PROBLEM STATEMENT.
Exactly the lines from the start of the data below through the line containing "issue (.getc o) s fun cx s =>" must be returned, and no others.

PROVIDED RECORDS.
========
-- ==== Sys2Proof/Machine/Special.lean ====
section
/-!
DEFINITION. Control registers (R34 to R50, R206) and the system functions (R207, R288, R292, R356, R357, R368, R369).
-/

namespace Sys2Proof.Machine

/-! ### Reading control registers -/

/-- TOKS (R46): all zero where the launch is not deterministic. -/
def toksOf (s : State) (st : Strand) : BitVec 64 :=
  let l := s.launch st.launch
  if !isDet l then 0
  else BitVec.ofNat 64 (1 + 2 * bit (holdsBobbin s st) + 4 * bit (st.threads.any fun t => t.wait = .bobbin) + 2 ^ 32 * l.holder)

/-- BTNEXT (R49): outside deterministic launches the shared counter, or the first reserved index (R109), and 16,384. -/
def btnextOf (s : State) (st : Strand) : BitVec 64 :=
  let l := s.launch st.launch
  if isDet l then st.ctl.btnext else BitVec.ofNat 64 (st.reserved.headD l.btnext % 2 ^ 15 + 2 ^ 16 * 16384)

/-- SCRUB (R50). -/
def scrubOf (s : State) (core : Nat) : BitVec 64 :=
  let c := s.core core
  let n := ((s.cores.filter fun x => dieOfCore x.1 == dieOfCore core).map fun x => x.2.pend.length).sum
  BitVec.ofNat 64 (bit (!c.scrub.isEmpty) + 2 * bit (!c.pend.isEmpty) + 2 ^ 16 * (n % 2 ^ 16))

/-- A control register's value, by number (R34 to R50). -/
def ctlRead (s : State) (st : Strand) (n : Nat) : BitVec 64 :=
  let c := st.ctl
  let x := s.context (s.ctxOf st)
  match n with
  | 0x00 => c.fctl
  | 0x01 => c.tctl
  | 0x02 => c.rctl
  | 0x03 => c.chki
  | 0x04 => c.crew
  | 0x05 => c.genk
  | 0x06 => c.genc
  | 0x07 => c.tvec
  | 0x08 => c.tfp
  | 0x09 => c.gspan
  | 0x0A => c.qmap
  | 0x0B => toksOf s st
  | 0x0C => c.batch
  | 0x0E => c.stfq
  | 0x10 => c.btbase
  | 0x11 => btnextOf s st
  | 0x40 => BitVec.ofNat 64 (x.world % 16)
  | 0x41 => BitVec.ofNat 64 (x.ptroot % 2 ^ 44 * 4096)
  | 0x42 => BitVec.ofNat 64 (s.ctxOf st % 2 ^ 16)
  | 0x43 => BitVec.ofNat 64 (x.mbx % 2 ^ 50 * 64)
  | 0x44 => BitVec.ofNat 64 (x.deadline % 2 ^ 48)
  | 0x45 => scrubOf s st.core
  | _ => 0

/-- GETC (R206); a GETC of STFQ begins a new count of arrivals (R48). -/
def execGetc (o : GetcOp) (s : State) : Host.Outcome State Fault Refusal :=
  issue (.getc o) s fun cx s =>
    let x := ctlRead s (s.strand cx.u) o.n
    let s := if o.n = 0x0E then s.modStrand cx.u fun st => { st with arrivals := 0 } else s
    .ok (writeU s cx o.d (wordsOfNat 2 x.toNat) 0)

/-! ### Writing control registers -/

/-- The bits of a register that a SETC may change: RW and sticky fields (R37 to R50). -/
def ctlWritable (n : Nat) : BitVec 64 :=
  match n with
  | 0x00 => 0x7FFF
  | 0x01 => 0xFF
  | 0x02 => 0x1FF00
  | 0x03 => 0xFFFF000F
  | 0x04 => 0xFFFFFFFFFFFFFDFF
  | 0x05 => 0xFFFFFFFFFFFFFFFF
  | 0x06 => 0xFFFFFFFFFFFFFFFF
  | 0x07 => 0x00FFFFFFFFFFFFFC
  | 0x0A => 0xFFFFFFFF
  | 0x0E => 0x3FF
  | 0x40 => 0xF
  | 0x41 => 0x00FFFFFFFFFFF000
  | 0x43 => 0x00FFFFFFFFFFFFC0
  | 0x44 => 0x0000FFFFFFFFFFFF
  | _ => 0

/-- A field keeps its old value where the new one is a code it does not define. -/
def keepCode (old new : BitVec 64) (lo n : Nat) (ok : Nat → Bool) : BitVec 64 :=
  if ok (cfld new lo n) then new else cset new lo n (cfld old lo n)

/-- The value a SETC leaves: masked, then through each field's Access (R206). -/
def ctlMerge (n : Nat) (old src mask : BitVec 64) : BitVec 64 :=
  let m := mask &&& ctlWritable n
  let new := (old &&& ~~~m) ||| (src &&& m)
  match n with
  | 0x00 => keepCode old new 0 3 fun r => 1 ≤ r && r ≤ 6
  | 0x01 => keepCode old new 1 3 fun r => 1 ≤ r && r ≤ 5
  | 0x0E => keepCode old new 4 5 (· ≤ 16)
  | _ => new

/-- A register replaced; read-only registers have no case. -/
def ctlPut (c : Ctl) (n : Nat) (x : BitVec 64) : Ctl :=
  match n with
  | 0x00 => { c with fctl := x }
  | 0x01 => { c with tctl := x }
  | 0x02 => { c with rctl := x }
  | 0x03 => { c with chki := x }
  | 0x04 => { c with crew := x }
  | 0x05 => { c with genk := x }
  | 0x06 => { c with genc := x }
  | 0x07 => { c with tvec := x }
  | 0x0A => { c with qmap := x }
  | 0x0E => { c with stfq := x }
  | _ => c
========
SOLVED PROBLEM.
-- ==== Sys2Proof/Machine/Special.lean ====
section
/-!
DEFINITION. Control registers (R34 to R50, R206) and the system functions (R207, R288, R292, R356, R357, R368, R369).
-/

namespace Sys2Proof.Machine

/-! ### Reading control registers -/

/-- TOKS (R46): all zero where the launch is not deterministic. -/
def toksOf (s : State) (st : Strand) : BitVec 64 :=
  let l := s.launch st.launch
  if !isDet l then 0
  else BitVec.ofNat 64 (1 + 2 * bit (holdsBobbin s st) + 4 * bit (st.threads.any fun t => t.wait = .bobbin) + 2 ^ 32 * l.holder)

/-- BTNEXT (R49): outside deterministic launches the shared counter, or the first reserved index (R109), and 16,384. -/
def btnextOf (s : State) (st : Strand) : BitVec 64 :=
  let l := s.launch st.launch
  if isDet l then st.ctl.btnext else BitVec.ofNat 64 (st.reserved.headD l.btnext % 2 ^ 15 + 2 ^ 16 * 16384)

/-- SCRUB (R50). -/
def scrubOf (s : State) (core : Nat) : BitVec 64 :=
  let c := s.core core
  let n := ((s.cores.filter fun x => dieOfCore x.1 == dieOfCore core).map fun x => x.2.pend.length).sum
  BitVec.ofNat 64 (bit (!c.scrub.isEmpty) + 2 * bit (!c.pend.isEmpty) + 2 ^ 16 * (n % 2 ^ 16))

/-- A control register's value, by number (R34 to R50). -/
def ctlRead (s : State) (st : Strand) (n : Nat) : BitVec 64 :=
  let c := st.ctl
  let x := s.context (s.ctxOf st)
  match n with
  | 0x00 => c.fctl
  | 0x01 => c.tctl
  | 0x02 => c.rctl
  | 0x03 => c.chki
  | 0x04 => c.crew
  | 0x05 => c.genk
  | 0x06 => c.genc
  | 0x07 => c.tvec
  | 0x08 => c.tfp
  | 0x09 => c.gspan
  | 0x0A => c.qmap
  | 0x0B => toksOf s st
  | 0x0C => c.batch
  | 0x0E => c.stfq
  | 0x10 => c.btbase
  | 0x11 => btnextOf s st
  | 0x40 => BitVec.ofNat 64 (x.world % 16)
  | 0x41 => BitVec.ofNat 64 (x.ptroot % 2 ^ 44 * 4096)
  | 0x42 => BitVec.ofNat 64 (s.ctxOf st % 2 ^ 16)
  | 0x43 => BitVec.ofNat 64 (x.mbx % 2 ^ 50 * 64)
  | 0x44 => BitVec.ofNat 64 (x.deadline % 2 ^ 48)
  | 0x45 => scrubOf s st.core
  | _ => 0

/-- GETC (R206); a GETC of STFQ begins a new count of arrivals (R48). -/
def execGetc (o : GetcOp) (s : State) : Host.Outcome State Fault Refusal :=
  issue (.getc o) s fun cx s =>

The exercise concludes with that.